# Pantalaimon!



## Overread (Nov 2, 2008)

Ok so its not his final form - but whenever I think of polecats I think of Pan from the Northern Lights! Anyway some polecats from the British Wildlife Centre

Anyway here to show:

taken with Canon 400D + Canon 70-200mm f2.8 IS + 1.4*teleconverter





f5, ISO 100, 1/320
link to larger: http://farm1.static.flickr.com/242/3264124148_645d732995_o.jpg





f5.6, ISO 100, 1/160sec
link to larger: http://farm1.static.flickr.com/237/3264123162_491c2575d5_o.jpg





f5, ISO 100, 1/500sec
link to larger: http://farm4.static.flickr.com/3338/3264121794_ca2e1cebea_o.jpg

and because I am nice have a red too




f4, ISO 400, 1/160sec
link to larger: http://farm4.static.flickr.com/3355/3230057702_9df55a2658_o.jpg

I have a nagging feelng that I have overdone the reds on this lot possibly...................................

Any comments and crits welcome - thank you


----------



## invisible (Nov 2, 2008)

Nice set and cute animal. My pick would be photo #3: good sharpness and great textures and colours. The subject is too centred in my opinion, though.


----------



## Ls3D (Nov 2, 2008)

Nearly lost my oatmeal when that red devil squirrel fill my screen!   Not because of the saturation, but the scale!  If you think it is too saturated, I'm sure a light desaturation would still look great.

Nice to see that 1.4 tele shot looking sharp, I'm evaluating a 3 some with that puppy too..

BTW - My local shop suggested I would not need the IS (of course they did, they had one non-IS in stock), but I am really glad I got the IS version!

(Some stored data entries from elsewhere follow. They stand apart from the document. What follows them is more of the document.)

-- ==== Sys2Proof/Machine/Host.lean ====
section
/-! DEFINITION. The host link and configuration space: training, lane failures, power management, SR-IOV, MSI-X masks,
the link services, CXL.mem and its carve-outs (spec/05_host_link_and_functions.md R109 to R118, R132 to R136). -/

namespace Sys2Proof.Machine

/-! ### The link (R109 to R112) -/

/-- A width at which the link operates (R109). -/
def linkWidthOk (w : Nat) : Bool := w = 4 || w = 8 || w = 16

/-- The rate at which the link trains: at most `MAX_SPEED`, and at most 32 GT/s without FLIT mode (R110). -/
def State.linkSpeed (s : State) (speed : Nat) (flit : Bool) : Nat :=
  let m := min speed (s.setting fHIF_LINK_CONTROL_MAX_SPEED 0)
  if flit then m else min m 3

/-- The link trains at a rate and width that both ports support, or stays down (R109, R110, R37). -/
def State.trainLink (s : State) (speed width : Nat) (flit cxl reversed : Bool) : State :=
  let v := s.linkSpeed speed flit
  if linkWidthOk width ∧ 1 ≤ v ∧ v ≤ 4 then
    let t := ((s.wr fHIF_LINK_STATUS_SPEED 0 v).wr fHIF_LINK_STATUS_WIDTH 0 width).wr fHIF_LINK_STATUS_FLIT 0 (bit flit)
    let u := ((t.wr fHIF_LINK_STATUS_CXL 0 (bit (flit && cxl))).wr fHIF_LINK_STATUS_REVERSED 0 (bit reversed)).wr
      fHIF_LINK_STATUS_DEGRADED 0 0
    { u with hif := { u.hif with linkUp := true } }
  else s.alert fPWR_ALERT_STATUS_DEVICE_FAULT

def execLinkTrained (speed width : Nat) (flit cxl reversed : Bool) (s : State) : Res :=
  steady (s.running && s.board.pwrGood && s.board.perstN && !s.clk.held && !s.hif.linkUp)
    (fun s => s.trainLink speed width flit cxl reversed) s

/-- A lane fails and the link goes on at the next narrower width (R111). At x4 there is none, and the rule gives no outcome
of a failure there: LANE_FAILURE leaves the link as it is (DESIGN CHOICE, notes/assumptions/89.md). The spec names no unit number and no cause
code for the history record of a host lane: free values. -/
def State.narrowLink (s : State) : State :=
  let w := s.rd fHIF_LINK_STATUS_WIDTH 0 / 2
  let t := (s.wr fHIF_LINK_STATUS_WIDTH 0 w).wr fHIF_LINK_STATUS_DEGRADED 0 1
  let u := t.fault 1 { t.entry 1 2 with cause := 3 }
  (u.history 0xA (u.free % 256) 0xFFFF (u.drawn.free % 65536) 0xFFFF 0).drawn.drawn

def execLaneFailure (s : State) : Res :=
  steady (s.running && s.board.pwrGood && s.hif.linkUp && decide (8 ≤ s.rd fHIF_LINK_STATUS_WIDTH 0)) State.narrowLink s

/-- D3HOT_ENTRY (R112): the power state of PF0; QMG fetches nothing while it is 3. -/
def execD3hotEntry (s : State) : Res := steady (s.live 0) (fun s => s.setCfg 0 .powerState 3) s

def execD0Return (s : State) : Res := steady (s.live 0) (fun s => s.setCfg 0 .powerState 0) s

/-! ### SR-IOV (R114, R116) -/

/-- VF Enable is set: VF1 to VFNumVFs become present. -/
def State.enableVfs (s : State) : State := s.setCfg 0 .vfEnable 1

/-- VF Enable is cleared: every enabled VF is reset by FLR before the VFs disappear; PF0's grants are kept. -/
def State.disableVfs (s : State) : State :=
  if s.cfg 0 .vfEnable = 1 then (s.enabledVfs.foldl State.flrOne s).setCfg 0 .vfEnable 0 else s

/-- NumVFs, writable while VF Enable is 0, from 0 to 1,024. -/
def State.writeNumVfs (s : State) (n : Nat) : State :=
  if s.cfg 0 .vfEnable = 0 ∧ n ≤ 1024 then s.setCfg 0 .numVfs n else s

def execVfEnable (numVfs : Nat) (s : State) : Res :=
  steady (s.live 0 && s.cfg 0 .vfEnable = 0 && decide (numVfs ≤ 1024)) (fun s => (s.writeNumVfs numVfs).enableVfs) s

def execVfDisable (s : State) : Res := steady (s.live 0) State.disableVfs s

/-! ### MSI-X masks (R117, R118) -/

/-- The message owed on a vector is sent where nothing masks it any more. -/
def State.sendOwed (s : State) (fn vec : Nat) : State :=
  if s.msixPending fn vec ∧ !s.vecMasked fn vec ∧ s.cfg fn .msixEnable = 1 ∧ s.running ∧ s.board.pwrGood ∧ s.ready 1 then
    (s.setPending fn vec false).message fn vec
  else s

/-- Write an MSI-X table entry; a mask that is cleared sends the message owed. -/
def State.setMsix (s : State) (fn vec : Nat) (e : Msix) : State :=
  ({ s with hif := { s.hif with msix := setD Msix.blank s.hif.msix (fn * 2048 + vec) e } }).sendOwed fn vec

/-- MSIX_UNMASK of one vector. -/
def execMsixUnmask (fn vec : Nat) (s : State) : Res :=
  steady (s.reaches fn && decide (vec < vectorsOf fn))
    (fun s => (if fn = 0 then s.atRegion 1 (0x10000 + 16 * vec) else s.atWindow fn (0x1000 + 16 * vec)).setMsix fn vec
      { s.msixEntry fn vec with masked := false }) s

/-- Vectors of a function whose pending bit is set. -/
def State.owedVectors (s : State) (fn : Nat) : List Nat :=
  (s.hif.pba.filter (fun (kv : Nat × Bool) => kv.1 / 2048 = fn)).map (fun (kv : Nat × Bool) => kv.1 % 2048)

/-! ### Configuration requests (R85, R113 to R118) -/

/-- A write to a field of an HDM decoder, PF0's: one that is on keeps its fields. -/
def State.setHdm (s : State) (fn : Nat) (i : Fin 4) (item : CfgItem) (v : Nat) : State :=
  if fn = 0 ∧ s.cfg 0 (.hdmOn i) = 0 then s.setCfg 0 item v else s

/-- A configuration write to an item that software may write; every other item is read-only. -/
def State.cfgWrite (s : State) (fn : Nat) (item : CfgItem) (v : Nat) : State :=
  match item with
  | .numVfs => if fn = 0 then s.writeNumVfs v else s
  | .vfEnable => if fn ≠ 0 then s else if v % 2 = 1 then s.enableVfs else s.disableVfs
  | .memorySpace => s.setCfg fn .memorySpace (v % 2)
  | .msixEnable => s.setCfg fn .msixEnable (v % 2)
  | .msixFnMask =>
    let t := s.setCfg fn .msixFnMask (v % 2)
    (s.owedVectors fn).foldl (fun (s : State) vec => s.sendOwed fn vec) t
  | .ptmEnable => if fn = 0 then s.setCfg 0 .ptmEnable (v % 2) else s
  | .aerUncorrStatus => s.setCfg fn .aerUncorrStatus (clearBits (s.cfg fn .aerUncorrStatus) v)
  | .aerCorrStatus => s.setCfg fn .aerCorrStatus (clearBits (s.cfg fn .aerCorrStatus) v)
  | .aerUncorrSeverity => s.setCfg fn .aerUncorrSeverity (v % 2 ^ 32)
  | .powerState => if fn = 0 ∧ (v = 0 ∨ v = 3) then s.setCfg 0 .powerState v else s
  | .bar i => if fn = 0 then s.setCfg 0 (.bar i) (barType false i + (v &&& barMask false i)) else s
  | .vfBar i => if fn = 0 then s.setCfg 0 (.vfBar i) (barType true i + (v &&& barMask true i)) else s
  | .atsEnable => s.setCfg fn .atsEnable (v % 2)
  | .hdmBase i => s.setHdm fn i (.hdmBase i) (v % 2 ^ 64)
  | .hdmSize i => s.setHdm fn i (.hdmSize i) (v % 2 ^ 64)
  | .hdmWays i => if v = 1 ∨ v = 2 ∨ v = 4 then s.setHdm fn i (.hdmWays i) v else s
  | .hdmGran i => if [256, 512, 1024, 2048, 4096].contains v then s.setHdm fn i (.hdmGran i) v else s
  | .hdmOn i => if fn = 0 then s.setCfg 0 (.hdmOn i) (v % 2) else s
  | .vendorId | .deviceId | .subsystemVendorId | .subsystemId | .classCode | .revisionId | .maxPayload | .ari
  | .totalVfs | .initialVfs | .firstVfOffset | .vfStride | .pageSizes | .vfDeviceId | .routingId
  | .msixTableSize | .tagSupport | .aspmSupport | .l1Substates | .noSoftReset | .atsPageAligned | .atsGlobalInvalidate
  | .atsQueueDepth => s

/-- A configuration request: Request Retry Status until HIF is ready, or the value read and the write. -/
def State.cfgRequest (s : State) (fn : Nat) (item : CfgItem) (wr : Option Nat) : State :=
  if !(s.running && s.ready 1) then s.emit (.requestRetry fn)
  else if !s.present fn then s
  else
    match wr with
    | none => s.emit (.cfgDone fn (s.cfg fn item))
    | some v => (s.cfgWrite fn item v).emit (.cfgDone fn 0)

/-- A configuration request reaches the device: its link is not held in reset, and its clocks run (R42, R85). -/
def execConfigRequest (fn : Nat) (item : CfgItem) (wr : Option Nat) (s : State) : Res :=
  steady ((s.clocked || s.board.phase = .unlocked) && s.board.pwrGood && s.board.perstN && decide (fn ≤ 1024))
    (fun s => s.cfgRequest fn item wr) s
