-- ==== Sys2Proof/Machine/Views.lean ====
section
/-! DEFINITION. Read-only register fields that show state held elsewhere, and the records that Auheund builds: error
log entries (R472), stop records and snapshots (R482, R483), identity records (R87), the swap history (R469), the event
log (R443). -/

namespace Sys2Proof.Machine

/-- How many numbers below `n` satisfy `p`. -/
abbrev tally (n : Nat) (p : Nat → Bool) : Nat := countTo n p

/-- The bits [n - 1 : 0] that `p` sets. -/
def bitMap (n : Nat) (p : Nat → Bool) : Nat := (List.range n).foldl (fun m b => if p b then m + 2 ^ b else m) 0

/-! ### Records -/

/-- The fields FN and FN_VALID of an entry. -/
def fnBits (f : Option Nat) : Nat :=
  match f with
  | some n => n + 2 ^ 11
  | none => 0

/-- An error log entry (R472). -/
def errEntryBytes (e : ErrEntry) : List Byte :=
  leBytes 8 e.ts ++ leBytes 2 (e.source % 2 ^ 12 + 2 ^ 12 * e.cls) ++ leBytes 2 (fnBits e.fn) ++ leBytes 1 e.status
    ++ leBytes 1 e.sub ++ leBytes 2 e.unit ++ leBytes 8 e.addr ++ leBytes 1 e.kind ++ leBytes 1 e.cause ++ leBytes 6 0

/-- The error log of a page: 16 entries, those never written as zeros. -/
def State.logBytes (s : State) (sub : Nat) : List Byte :=
  ((List.range 16).map (fun i =>
    match find s.errLog (sub * 16 + i) with
    | some e => errEntryBytes e
    | none => leBytes 32 0)).flatten

/-- A record of the TSU log (R443). -/
def logRecBytes (r : LogRec) : List Byte :=
  leBytes 8 r.ts ++ leBytes 2 (r.source % 2 ^ 12 + 2 ^ 12 * r.kind) ++ leBytes 2 (fnBits r.fn) ++ leBytes 4 r.detail

/-- A record of the swap history (R469). -/
def histBytes (h : HistRec) : List Byte :=
  leBytes 8 h.ts ++ leBytes 4 h.boot ++ leBytes 1 h.kind ++ leBytes 1 h.cause ++ leBytes 2 h.logical ++ leBytes 2 h.old
    ++ leBytes 2 h.new ++ leBytes 8 h.detail ++ leBytes 4 h.seq

/-- An entry of a stop record (R483). -/
def stopEntryBytes (e : StopEntry) : List Byte :=
  leBytes 2 e.fn ++ leBytes 2 e.qid ++ leBytes 2 e.cid ++ leBytes 2 0 ++ leBytes 8 e.slba ++ leBytes 4 e.blocks ++ leBytes 12 0

/-- A stop record (R483): the header with its CRC-32C, and the entries. -/
def StopRecord.bytes (r : StopRecord) : List Byte :=
  let es := (r.entries.map stopEntryBytes).flatten
  let h := leBytes 4 0x5253584B ++ leBytes 1 r.kind ++ leBytes 1 r.cause ++ leBytes 1 r.step ++ leBytes 1 0
    ++ leBytes 8 r.faultTs ++ leBytes 8 r.declTs ++ leBytes 4 r.entries.length ++ leBytes 4 r.boot
  h ++ leBytes 4 (crc32c (h ++ es)).toNat ++ leBytes 28 0 ++ es

/-- A snapshot, or an overflow header, whose body is empty (R482). -/
def Snapshot.bytes (p : Snapshot) : List Byte :=
  let h := leBytes 4 0x4E53584B ++ leBytes 1 p.cls ++ leBytes 1 p.cause ++ leBytes 2 p.source ++ leBytes 8 p.ts
    ++ leBytes 4 p.boot ++ leBytes 4 (64 + p.body.length) ++ leBytes 2 p.unit ++ leBytes 2 p.sections
  h ++ leBytes 4 (crc32c (h ++ leBytes 32 0 ++ p.body)).toNat ++ leBytes 32 0 ++ p.body

/-- A record by its kind in `MGT_RECORD_SEL` (R484). -/
def State.recordBytes (s : State) (kind : Nat) : List Byte :=
  match kind with
  | 0 => (s.store.snapshot.map Snapshot.bytes).getD []
  | 1 => (s.store.powerLoss.map StopRecord.bytes).getD []
  | 2 => (s.store.resetRec.map StopRecord.bytes).getD []
  | 3 => (s.store.overflow.map Snapshot.bytes).flatten
  | _ => []

/-- A 4 KiB page of a record: bytes beyond it read 0 (R484). -/
def State.recordPage (s : State) (kind page : Nat) : List Byte :=
  let d := ((s.recordBytes kind).drop (4096 * page)).take 4096
  d ++ List.replicate (4096 - d.length) 0

/-- Kind and index of an identity record (R86). -/
def identityKind (i : Nat) : Nat × Nat :=
  if i = 0 then (1, 0) else if i = 1 then (2, 0) else if i < 10 then (3, i - 2) else if i < 554 then (4, i - 10)
  else if i < 622 then (5, i - 554) else if i < 640 then (6, i - 622) else if i = 640 then (7, 0) else (8, 0)

/-- The unit was a spare when shipped: the last tile of each mast, banks 64 to 67, engines 16 and 17 (R86). -/
def factorySpare (k : Nat × Nat) : Bool :=
  (k.1 = 4 && k.2 % 17 = 16) || (k.1 = 5 && 64 ≤ k.2) || (k.1 = 6 && 16 ≤ k.2)

/-- A character of a lot: an upper-case letter or a digit (R87). -/
def lotChar (b : Byte) : Byte :=
  let n := b.toNat % 36
  BitVec.ofNat 8 (if n < 10 then 0x30 + n else 0x37 + n)

/-- An identity record (R87): units on the Kelbele die share its lot, wafer and position. -/
def identityRecord (i : Nat) : List Byte :=
  let k := identityKind i
  let place := (List.range 11).map (Config.identityByte (if 4 ≤ k.1 then 1 else i))
  let b8 := if k.1 = 1 then place.getD 8 0 else place.getD 8 0 &&& 0x1F
  (place.take 8).map lotChar ++ [b8, place.getD 9 0, place.getD 10 0] ++ leBytes 1 k.1 ++ leBytes 2 k.2
    ++ leBytes 1 (1 + 2 * bit (factorySpare k)) ++ leBytes 1 (if k.1 = 1 then 0x43 else if k.1 = 2 then 0xB1 else 0)

/-- The health state of R486: the highest value that applies. -/
def State.health (s : State) : Nat :=
  if s.board.phase = .pllLost ∨ s.board.phase = .pllFailed ∨ s.rd fMGT_FAULT_STATUS_WORST 0 = 4 then 4
  else if s.rd fMGT_FAULT_STATUS_WORST 0 = 3 ∨ s.failedSubs ≠ [] then 3
  else if s.rd fMGT_FAULT_STATUS_CONTAINED 0 ≠ 0 ∨ s.rd fMGT_BRINGUP_STATUS_DEGRADED 0 = 1 then 2
  else bit (s.rd fMGT_BRINGUP_STATUS_DONE 0 = 0)

/-! ### The page header (R91) -/

/-- `CAPS.SUB_CAPS`, as the chapters give it. -/
def subCaps : Nat → Nat
  | 2 => 16384 + 16 * 2 ^ 15 + 4 * 2 ^ 20 + 32 * 2 ^ 25
  | 3 => 4096 + 63 * 2 ^ 13 + 1024 * 2 ^ 19 + 64 * 2 ^ 30
  | 4 => 544 + 512 * 2 ^ 10 + 16 * 2 ^ 20
  | 6 => 8 + 32 * 2 ^ 4 + 36 * 2 ^ 12 + 1024 * 2 ^ 20
  | 7 => 64 + 16 * 2 ^ 7 + 64 * 2 ^ 12
  | 8 => 64 + 4 * 2 ^ 7 + 4096 * 2 ^ 10 + 8 * 2 ^ 23
  | 9 => 16 + 2 * 2 ^ 5 + 7 * 2 ^ 7 + 23 * 2 ^ 10
  | 10 => 2048 + 512 * 2 ^ 12 + 8 * 2 ^ 22
  | 11 => 8 + 4 * 2 ^ 4
  | 12 => 4 + 64 * 2 ^ 3 + 16 * 2 ^ 10 + 15 * 2 ^ 15
  | 13 => 4096 + 512 * 2 ^ 13 + 800 * 2 ^ 23
  | 14 => 300 + 800 * 2 ^ 10 + 3 * 2 ^ 20
  | 15 => 32 + 4 * 2 ^ 6 + 2 * 2 ^ 9 + 256 * 2 ^ 11
  | n => Config.subCaps n

/-- `STATUS.BUSY`: the subsystem holds a job, a command or an active channel. -/
def State.busy (s : State) (sub : Nat) : Bool :=
  match sub with
  | 2 => s.qmg.queues.any (fun (kq : Nat × Queue) => !kq.2.fetched.isEmpty)
  | 3 => !s.bsn.runs.isEmpty || !s.bsn.tasks.isEmpty
  | 4 => s.oca.any (fun (kc : Nat × Core) => kc.2.task.isSome)
  | 6 => s.hmc.map.isSome
  | 7 => !s.hal.jobs.isEmpty || (List.range 64).any (fun c => [chActive, chStopping].contains (s.chState c))
  | 8 => s.bsn.tasks.any (fun (kt : Nat × Task) => match kt.2.place with | .amu _ => true | _ => false)
  | 9 => !s.mgl.jobs.isEmpty
  | 10 => !s.cvc.cmds.isEmpty || s.cvc.fw.isSome
  | 11 => !s.cvc.drv.isEmpty || s.cvc.admin.isSome
  | 12 => !s.dge.ready.isEmpty || !s.dge.zeroing.isEmpty
  | 13 => s.tsu.dialogue.isSome
  | 15 => s.darn.current.isSome || !s.darn.repairs.isEmpty
  | _ => false

/-- Ranges of a region that arrays, the MSI-X table and the records take, [first, end) (R86, R90, R97, R117, R484). -/
def regionRanges (sub : Nat) : List (Nat × Nat) :=
  ((regTable.filter (fun d => !d.win && d.sub = sub && decide (0x1000 ≤ d.off))).map (fun d =>
    (d.off, d.off + max d.bytes (d.stride * d.count))))
    ++ (if sub = 1 then [(0x10000, 0x18100)] else if sub = 16 then [(0x10000, 0x12820), (0x20000, 0x21000)] else [])

/-- Where an error log of 16 entries of 32 bytes can lie: multiples of 0x200 from 0x1000 on that nothing else takes. -/
def logPlaces (sub : Nat) : List Nat :=
  ((List.range 512).map (· * 0x200)).filter (fun o =>
    decide (0x1000 ≤ o) && (regionRanges sub).all (fun r => decide (o + 0x200 ≤ r.1) || decide (r.2 ≤ o)))

/-- Region offset of a page's error log (R91). -/
def logBase (sub : Nat) : Nat := (logPlaces sub).getD (Config.logBase sub % (logPlaces sub).length) 0x1000

/-- `CAPS.ARRAYS`: the per-instance arrays that the chapters lay out in a region, at 0x1000 and above (R90, R91). -/
def capsArrays : Nat → Nat
  | 1 => 3 | 5 => 0 | 6 => 2 | 8 => 2 | 15 => 5 | 16 => 0 | _ => 1

/-- A field and the value that it shows at an index. -/
abbrev View := Field × (State → Nat → Nat)

def viewsHeader : List View := [
  (fCAPS_ARRAYS, fun _ sub => capsArrays sub),
  (fCAPS_SUB_CAPS, fun _ sub => subCaps sub),
  (fSTATUS_BUSY, fun s sub => bit (s.busy sub)),
  (fERR_LOG_PTR_LOG_BASE, fun _ sub => logBase sub),
  (fIRQ_SET_ERR, fun s sub => s.rd fIRQ_STATUS_ERR sub),
  (fIRQ_SET_FAULT, fun s sub => s.rd fIRQ_STATUS_FAULT sub),
  (fIRQ_SET_SUB, fun s sub => s.rd fIRQ_STATUS_SUB sub)]

/-! ### MGT and HIF -/

def viewsMgt : List View := [
  (fMGT_READY_MAP_SUB_SUB_READY, fun s _ => bitMap 16 (fun b => s.ready (b + 1))),
  (fMGT_READY_MAP_MEM_PORT_READY, fun s _ => bitMap 8 (fun p => s.rd fDSP_PORT_STATE p = 3)),
  (fMGT_FAIL_MAP_MEM_PORT_FAIL, fun s _ => bitMap 8 (fun p => s.rd fDSP_PORT_STATE p = 5)),
  (fMGT_FAIL_MAP_MEM_PORT_LATE, fun s _ => bitMap 8 (fun p => s.rd fDSP_PORT_STATE p = 4)),
  (fMGT_BRINGUP_STATUS_ELAPSED_MS, fun s _ =>
    if s.rd fMGT_BRINGUP_STATUS_DONE 0 = 1 then s.rd fMGT_BRINGUP_STATUS_ELAPSED_MS 0 else s.elapsedMs),
  (fMGT_RECORD_STATUS_SNAP_VALID, fun s _ => bit s.store.snapshot.isSome),
  (fMGT_RECORD_STATUS_PLR_VALID, fun s _ => bit s.store.powerLoss.isSome),
  (fMGT_RECORD_STATUS_RESET_VALID, fun s _ => bit s.store.resetRec.isSome),
  (fMGT_RECORD_STATUS_PRESERVED, fun s _ => s.rd fMGT_SNAP_PRESERVE_PRESERVE 0),
  (fMGT_RECORD_STATUS_OVERFLOW, fun s _ => s.store.overflow.length),
  (fMGT_RECORD_STATUS_BYTES, fun s _ => (s.recordBytes (s.setting fMGT_RECORD_SEL_KIND 0)).length),
  (fHIF_FN_STATUS_READY, fun s fn => bit (s.fnReady fn)),
  (fHIF_FN_QOS_VIEW_QOS, fun s fn => s.qosForce fn)]

/-! ### QMG and BSN -/

/-- The queue that `QMG_QSEL` names. -/
def State.shownQueue (s : State) : Option Queue := s.queue (s.setting fQMG_QSEL_FN 0) (s.setting fQMG_QSEL_QID 0)

/-- A value of the shown queue, or 0. -/
def viewQueue (f : Queue → Nat) : State → Nat → Nat := fun s _ => (s.shownQueue.map f).getD 0

def viewsQmg : List View := [
  (fQMG_ADM_STATUS_ENABLED, fun s fn => bit (s.queue fn 0).isSome),
  (fQMG_ADM_STATUS_CQ_FULL, fun s fn => bit ((s.queue fn 0).any Queue.cqFull)),
  (fQMG_FN_QCOUNT_LIMIT, fun s fn => s.rd fQMG_FN_QLIMIT_LIMIT fn),
  (fQMG_FN_QCOUNT_IN_USE, fun s fn => s.dynamicOf fn),
  (fQMG_FN_QLIMIT_IN_USE, fun s fn => s.dynamicOf fn),
  (fQMG_FN_CQ_FULL_COUNT, fun s fn => (s.qmg.queues.filter (fun (kq : Nat × Queue) => kq.1 / 8192 = fn && kq.2.cqFull)).length),
  (fQMG_QPOOL_IN_USE, fun s _ => s.dynamicAll),
  (fQMG_QPOOL_FREE, fun s _ => 15351 - s.dynamicAll),
  (fQMG_QVIEW_STATE, viewQueue (fun _ => 1)),
  (fQMG_QVIEW_CQ_FULL, viewQueue (fun q => bit q.cqFull)),
  (fQMG_QVIEW_CLASS, viewQueue (fun q => q.cls)),
  (fQMG_QVIEW_PENDING, viewQueue (fun q => q.pend.length)),
  (fQMG_QVIEW_SQ_HEAD, viewQueue (fun q => q.head)),
  (fQMG_QVIEW_CQ_TAIL, viewQueue (fun q => q.tail)),
  (fQMG_QVIEW_WAITING, viewQueue (fun q => min 65535 q.waiting.length))]

/-- The flow that `BSN_FLOW_SEL` names. -/
def viewFlow (f : Flow → Nat) : State → Nat → Nat := fun s _ => ((s.flow (s.setting fBSN_FLOW_SEL_FLOW 0)).map f).getD 0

I like to do low & available light shooting when not in the full blaze of the sun.  And I suppose it is correct to say that I can also explore a wider range of apertures with my humming lens.

Cute friends you have there, a some nice compositions.

-Shea


----------



## Overread (Nov 2, 2008)

oops sorry - uploaded/linked to the wrong size 
and that is impressive catching a hummer with that lens! And yes the 1.4 is hardly a knock on sharpness at all -- and that red is definatly a softer shot (darped darker squirrel pen!


----------



## Ls3D (Nov 2, 2008)

No,.. no sorry - I like big shots, but I do get your format and it is easy to make little errors.  -S


----------



## misia (Nov 2, 2008)

They so cute.


----------